В конце июня Николай Сергеевич навестил их в Герингсдорфе, не предупредив о своем приезде. С вокзала он отправился в пансион, оставил там, к неудовольствию хозяйки, свой чемодан и пошел на берег их разыскивать. Еще издали он услышал восторженный звонкий смех Кати. «Прежде этот смех, как говорится, сводил меня с ума … Нет, я и теперь люблю его, он меня раздражает только, когда я и без того раздражен», — подумал Николай Сергеевич, тут же себя выругавший: место и время были неподходящие для самоанализа. Катя издали его увидела. В первую секунду она остолбенела. Потом начались восторженный визг, хохот, вопросы, заботы, негодованье, — он вечером хотел уехать. Катя потребовала, чтобы он тут же раздобыл костюм и пошел с ней купаться. «Да я сам об этом мечтал всю дорогу!» — сказал весело Мамонтов, глядя на нее и держа ее обеими руками за руки. Он не видел ее в купальном костюме.

— …Они дают напрокат, и всего за ихний четвертак… И чистый костюм, совсем не противно. Я тоже в первый день взяла напрокат, мы тут встретили одного русского, старичка, и он для меня купил этот. Правда, очень красивый?

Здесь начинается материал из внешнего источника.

/-- The near bus free: PWR_REQ RUN in RUN changes only the request register. While a transition is in progress, IDLE, RETAIN and OFF are refused with cause 5. In
RUN: IDLE is entered where its conditions hold and refused with cause 1 where not; RETAIN and OFF that pass their checks stop every ring
and start the entry; PWR_DOMAIN that changes no domain only stores the mask, another one starts the switching. In OFF a request for OFF is
refused; PWR_REQ RUN starts the cold start with the switches of R489 in order. VCH_WAKE low only stores the level, high in OFF starts the cold start too. A refusal leaves state,
switches and domains. -/
def Obligations.PowerRequestsStartTheirTransition : Prop :=
  ∀ s : State,
      (busFree s → s.pwr.state = .run → entering s = false → exec .pwrReqRun s = .next (finalize (rset rPWR_REQ 0 (hostTurn s))))
        ∧ (busFree s → pwrBusy s = true → exec .pwrReqIdle s = .next (finalize (pwrRefuse 1 5 (hostTurn s)))
            ∧ exec .pwrReqRetain s = .next (finalize (pwrRefuse 2 5 (hostTurn s)))
            ∧ exec .pwrReqOff s = .next (finalize (pwrRefuse 3 5 (hostTurn s))))
        ∧ (busFree s → pwrBusy s = false → s.pwr.state = .run →
          (idleOk s = true → s.tmp.pendMask = 0 → s.pwr.wakePin = false → exec .pwrReqIdle s = .next (finalize (raiseState .run
              { rset rPWR_REQ 1 (hostTurn s) with pwr := { s.pwr with state := .idle, stage := 0 } })))
          ∧ (idleOk s = false → exec .pwrReqIdle s = .next (finalize (pwrRefuse 1 1 (hostTurn s))))
          ∧ (entryCause false s = none → ∃ u, exec .pwrReqRetain s = .next (finalize u) ∧ u.pwr.trans = .entry false ∧ u.pwr.entryAt = s.clock
              ∧ u.pwr.on = s.pwr.on ∧ (∀ n, n < 64 → (ring u n).state ≠ .running) ∧ rget u rPWR_REQ = 2 ∧ u.mem = s.mem ∧ u.dome = s.dome)
          ∧ (entryCause true s = none → ∃ u, exec .pwrReqOff s = .next (finalize u) ∧ u.pwr.trans = .entry true ∧ u.pwr.entryAt = s.clock
              ∧ u.pwr.on = s.pwr.on ∧ (∀ n, n < 64 → (ring u n).state ≠ .running) ∧ rget u rPWR_REQ = 3 ∧ u.mem = s.mem ∧ u.dome = s.dome)
          ∧ (∀ c, entryCause false s = some c → exec .pwrReqRetain s = .next (finalize (pwrRefuse 2 c (hostTurn s))))
          ∧ (∀ v : Word, (∀ d, 3 ≤ d → d < 8 → ((v.toNat % 2 ^ 8) ||| 7).testBit d = domOn s d) →
              exec (.pwrDomainWrite v) s = .next (finalize (rset rPWR_DOMAIN (mkW ((v.toNat % 2 ^ 8) ||| 7)) (hostTurn s))))
          ∧ (∀ v : Word, (∃ d, 3 ≤ d ∧ d < 8 ∧ ((v.toNat % 2 ^ 8) ||| 7).testBit d ≠ domOn s d) →
              ∃ u, exec (.pwrDomainWrite v) s = .next (finalize u) ∧ u.pwr.trans = .domains ∧ u.pwr.on = s.pwr.on ∧ u.pwr.state = .run
                ∧ rget u rPWR_DOMAIN = mkW ((v.toNat % 2 ^ 8) ||| 7) ∧ u.rings = s.rings ∧ u.dome = s.dome ∧ u.mem = s.mem))
        ∧ (busFree s → s.pwr.state = .off → s.pwr.trans = .none → exec .pwrReqOff s = .next (finalize (pwrRefuse 3 7 (hostTurn s)))
            ∧ ∃ u, exec .pwrReqRun s = .next (finalize u) ∧ u.pwr.trans = .wake true ∧ u.pwr.todo.take 2 = [(dDOME, true), (dHOST, true)]
              ∧ u.pwr.wakeO = true ∧ u.pwr.on = s.pwr.on ∧ u.fuses = s.fuses ∧ u.mem = s.mem)
        ∧ exec (.vchWake false) s = .next (finalize { s with pwr := { s.pwr with wakePin := false } })
        ∧ (s.pwr.state = .off → s.pwr.trans = .none → ∃ u, exec (.vchWake true) s = .next (finalize u) ∧ u.pwr.wakePin = true
            ∧ u.pwr.trans = .wake true ∧ u.pwr.todo.take 2 = [(dDOME, true), (dHOST, true)] ∧ u.pwr.on = s.pwr.on ∧ u.mem = s.mem)
        ∧ (∀ req c, (pwrRefuse req c s).pwr = { s.pwr with refuse := c } ∧ (pwrRefuse req c s).regs = s.regs ∧ (pwrRefuse req c s).rings = s.rings)

/-- PWR_SW_ACK of the domain whose switch closed ends the wait and brings the domain up; of another it changes nothing. PWR_SWITCH_STAGGER
after the stagger time lets the next switch move, before it does not. PWR_ACK_TIMEOUT of a domain other than PD_DOME and PD_HOST more than
100 µs after the close opens its switch again and is a refusal with cause 3. CLOCK_OK stores its bits. IDLE_EXIT ends the exit from IDLE
in RUN with PW_STATE. DOMAIN_DRAIN_DONE while the domain has work changes nothing. ENTRY_DRAIN_DONE stops every running ring; while anything is in flight it does
nothing more; drained, for OFF, it counts the entry, clears VALID and goes on to the switches of every domain that is on. Bringing up a domain
sets its bit alone. -/
def Obligations.SwitchesMoveAndDomainsComeUp : Prop :=
  ∀ s : State,
      (∀ (d e : Fin 8) t, s.pwr.closing = some (e.val, t) →
        exec (.pwrSwAck e) s = .next (finalize (domainUp e { s with pwr := staggerOver s { s.pwr with closing := none } }))
        ∧ (d ≠ e → exec (.pwrSwAck d) s = .next (finalize s) ∧ exec (.pwrAckTimeout d) s = .next (finalize s))
        ∧ (e.val ≠ dDOME → e.val ≠ dHOST → t + 50000 < s.clock → exec (.pwrAckTimeout e) s = .next (finalize (pwrRefuse (pstCode s.pwr.state) 3
            { s with pwr := staggerOver s { s.pwr with closing := none, sw := clearBit1 s.pwr.sw e } })))
        ∧ (s.clock ≤ t + 50000 → exec (.pwrAckTimeout e) s = .next (finalize s)))
        ∧ (∀ t, s.pwr.nextAt = some t → (t ≤ s.clock → exec .pwrSwitchStagger s = .next (finalize { s with pwr := { s.pwr with nextAt := none } }))
            ∧ (s.clock < t → exec .pwrSwitchStagger s = .next (finalize s)))
        ∧ (∀ bits : BitVec 5, exec (.clockOk bits) s = .next (finalize { s with pwr := { s.pwr with ckOk := bits.toNat } }))
        ∧ (s.pwr.state = .idle → s.pwr.trans = .idleExit → exec .idleExit s = .next (finalize (raiseState .idle
            { s with pwr := { s.pwr with state := .run, trans := .none, prev := .idle } })))
        ∧ (s.pwr.trans = .none → exec .idleExit s = .next (finalize s) ∧ exec .domainDrainDone s = .next (finalize s)
            ∧ exec .entryDrainDone s = .next (finalize s))
        ∧ (∀ d rest, s.pwr.trans = .domains → s.pwr.todo = (d, false) :: rest → s.pwr.nextAt = none → s.pwr.closing = none → d ≠ dSPIRE →
            (domDrained s d = false → exec .domainDrainDone s = .next (finalize s))
            ∧ (domDrained s d = true → ∃ u, exec .domainDrainDone s = .next (finalize u) ∧ u.pwr = { s.pwr with drained := true }))
        ∧ (∀ toOff, s.pwr.trans = .entry toOff → s.pwr.stage < 3 → (entryDrained (stopRings s) = false → exec .entryDrainDone s = .next (finalize (stopRings s)))
            ∧ (entryDrained (stopRings s) = true → toOff = true → ∃ u, exec .entryDrainDone s = .next (finalize u) ∧ u.pwr.stage = 4 ∧ imgValid u = false
                ∧ u.pwr.ctxKey = none ∧ u.pwr.todo = (([dSPIRE, dTIME, dPIPE, dTWB, dTWA, dHOST, dDOME].filter fun d => domOn s d).map fun d => (d, false))
                ∧ u.pwr.on = s.pwr.on ∧ rget u rPWR_RETCNT = rget s rPWR_RETCNT + 1))
        ∧ (∀ d, d < 8 → domOn (domainUp d s) d = true ∧ (∀ e, e ≠ d → domOn (domainUp d s) e = domOn s e) ∧ (domainUp d s).mem = s.mem
            ∧ (domainUp d s).fuses = s.fuses ∧ (domainUp d s).marks = s.marks)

Ах, как жаль, что здесь нельзя целоваться!.. Мы прямо отсюда пойдем домой… Ты знаешь, мы теперь не завтракаем, а рано пьем чай! Я чтоб похудеть, а Алешенька за компанию. Сами чай варим, покупаем ветчину, колбасу, яйца. Ветчина здесь чудная! Хотя у нас лучше, если от Елисеева… Иногда я и варенье ем, но редко и немного, боюсь Алешеньки. Нет, ты не смеешь сегодня уезжать, это просто безобразие, я тебя не отпущу! — говорила она после купанья. — Просто возьму и не отпущу!

— Катенька, что делать, этот конгресс. Завтра очень важное заседание, я и то едва мог уехать.

— Проклятый конгресс! Но как же было с рыжей ведьмой? Ты ей все сказал?

— То есть, что я должен был сказать? Какое «все»?.. Догадалась ли? Может быть, и догадалась, не знаю. Я просил поставить мой чемодан у Алексея Ивановича. Его комната далеко от твоей?

— На другом конце коридора! — радостным шепотом сообщила Катя. — Ты знаешь, у него позавчера опять был припадок сумасшествия!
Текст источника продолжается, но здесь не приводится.